I = New Machine cost + Installation cost + Training cost - ATSV 

The Book Value for the old machine is 
BV = $50,000 - $7,000 * 5 = $15,000

ATSV = SV-[(SV - BV)*(Tax Rate)] =
     = $10,000 - ($10,000 - $15,000) * 0.40 = $10,000 - (-$2,000) =
     = $12,000 .

Then 
I = $75,000 + $5,000 + $2,500 - $12,000 = $70,500 .

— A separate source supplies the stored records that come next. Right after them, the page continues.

/-- Why an instruction has no meaning here. -/
inductive Refusal where
  /-- An instruction this model does not give a meaning to, by its mnemonic. Raised only by the dispatcher. Safe. -/
  | notModelled (mnemonic : String)
deriving DecidableEq, Repr

/-- The whole module. -/
structure State where
  cores : SMap Core
  crews : SMap Crew
  /-- Kiln arrays at 16 · core + array. -/
  kilns : SMap Kiln
  /-- Device memory, host memory, landing staging at slice · 2^22 + offset, flash by flash tier address, peer objects at
  domain identifier · 2^40 + byte. -/
  lpddr : Memory
  host : Memory
  land : Memory
  flash : Memory
  peer : Memory
  /-- Entries of the object tables of other modules, by domain identifier, and modules the fabric cannot reach (R41, R391). -/
  peerObjs : SMap (BitVec 512)
  linksDown : List Nat
  /-- The integrity colour of each 32-byte burst (R52); 0 where not listed (log entry 2). -/
  colour : SMap (BitVec 8)
  spare : SMap Spare
  /-- Units with an uncorrectable error: tier and burst, sector or codeword number (R54, R241, R291). -/
  uncorr : List (Nat × Nat)
  /-- Flash codewords that fail hard decode (R291). -/
  hardFail : List Nat
  /-- Cache parts, per slice: sectors by tier · 2^60 + sector number; and sizes waiting for their write-back (R55, R57). -/
  cache : SMap (SMap CacheSec)
  resizing : SMap Nat
  tlb : List TlbEntry
  cmds : SMap Cmd
  /-- The next number for a command, a record or an instance. -/
  nextId : Nat
  logs : SMap Log
  indexes : SMap Index
  /-- The keys of objects that the key stores hold, by the blob that gave them, and those each codeword was written with (R270, R396). -/
  keys : SMap Nat
  cwKey : SMap Nat
  queues : SMap Queue
  recs : SMap Rec
  walks : SMap Walk
  insts : SMap Inst
  saved : List Saved
  /-- Round-robin positions of the schedulers, and starts left in the round (R342). -/
  rr : SMap Nat
  susps : SMap Susp
  /-- Translation faults that wait for a suspension number, in the order in which they receive one (R371). -/
  suspWait : List SuspWait
  /-- Device registers by index; what an unlisted one reads is `regReset`. -/
  regs : SMap Word
  /-- The global time stamp (R149). -/
  now : Nat
  /-- The largest clock step of each partition's power regulation is in PWR_CAP; partitions halted by an alarm (R385). -/
  halted : List Nat
  debugLocked : Bool
  off : Bool
  /-- The quote in progress: its host address (R395). -/
  quote : Option Nat
  /-- Messages received by SEND, by port (R392). -/
  messages : List (Nat × List Byte)
  /-- What the last host read returned (R387, R388). -/
  hostData : List Byte
  /-- Stores of the host that wait behind a suspended one: addresses of the link, those of its own memory in space 0b01 (R359). -/
  hostQueue : List (BitVec 64 × List Byte)
  /-- Rounds of SIGFAIL failures since power-on (R385). -/
  sigFails : Nat
  /-- The boot images A and B in the boot flash (R393). -/
  imageA : List Byte
  imageB : List Byte
  /-- The model's own: the counter of open values (log entry 3), the order of agents and the unit that runs (log entry 5). -/
  freeCtr : Nat
  agenda : List Turn
  focus : Focus
deriving DecidableEq, Repr

/-- What an unlisted device register reads: its reset value (R55, R227, R344, R385, R391, R397, R398). -/
def regReset (i : Nat) : Word :=
  if 0x840 ≤ i ∧ i < 0x880 then 0x20
  else if i = 0xA40 ∨ i = 0xA41 then .ofNat 64 (128 + 512 * 256)
  else if 0xB00 ≤ i ∧ i < 0xC00 ∧ (i % 16 = 10 ∨ i % 16 = 11 ∨ i % 16 = 12) then 0x0101010101010101
  else if i = 0xD90 then 0xFF
  else if i = 0xE30 then .ofNat 64 (2 ^ 10)
  else if 0xE40 ≤ i ∧ i < 0xE50 then .ofNat 64 (1600 * 2 ^ 13)
  else if 0xE50 ≤ i ∧ i < 0xE55 then .ofNat 64 (2 ^ 64 - 1)
  else 0

/-- The module at power-on (R393): BOOT_STATUS reads RESET, every register its reset value, nothing in memory. -/
def State.reset : State where
  cores := []
  crews := []
  kilns := []
  lpddr := []
  host := []
  land := []
  flash := []
  peer := []
  peerObjs := []
  linksDown := []
  colour := []
  spare := []
  uncorr := []
  hardFail := []
  cache := []
  resizing := []
  tlb := []
  cmds := []
  nextId := 1
  logs := []
  indexes := []
  keys := []
  cwKey := []
  queues := []
  recs := []
  walks := []
  insts := []
  saved := []
  rr := []
  susps := []
  suspWait := []
  regs := []
  now := 0
  halted := []
  debugLocked := false
  off := false
  quote := none
  messages := []
  hostData := []
  hostQueue := []
  sigFails := 0
  imageA := []
  imageB := []
  freeCtr := 0
  agenda := []
  focus := {}

end Sys2Proof.Machine
end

So the correct answer is c).

----------------------------------------

For a better clarification of this new concept I will provide you a
little example:
Old Machine Book value = $15,000, Tax Rate = 34% . 
Estimate the Taxes for the following Salvage Values:
a)$35,000; b)$25,000; c)$15,000; d)$12,000

 a). Tax payments associated with the sale for $35,000:

      Recapture of depreciation = ($35,000-$15,000)*(0.34) = $6,800


 b). Tax payments associated with sale for $25,000:

      Recapture of depreciation = ($25,000-$15,000)*(0.34) = $3,400


 c). No taxes, because the machine would have been sold for its book
value.


 d). Tax savings from sale below book value:

      Tax savings = ($15,000-$12,000)*(0.34)  = $1,020


When you calculate the Terminal Cash Flow for an old machine you must
compute the Salvage Value plus Recapture of depreciation if Salvage
Value is greater than Book Value, or you must compute the Salvage
Value less Tax savings if Book value is greater than Salvage value.
The introduction of the ATSV concept in the Initial Investment formula
do this directly.

I hope this clarify the resolution of the problem.
Please, ask for a clarification if it needed.

Best Regards.
livioflores-ga
k9queen-ga rated this answer:4 out of 5 stars and gave an additional tip of: $4.00
Very clear and easy to understand! And speedy!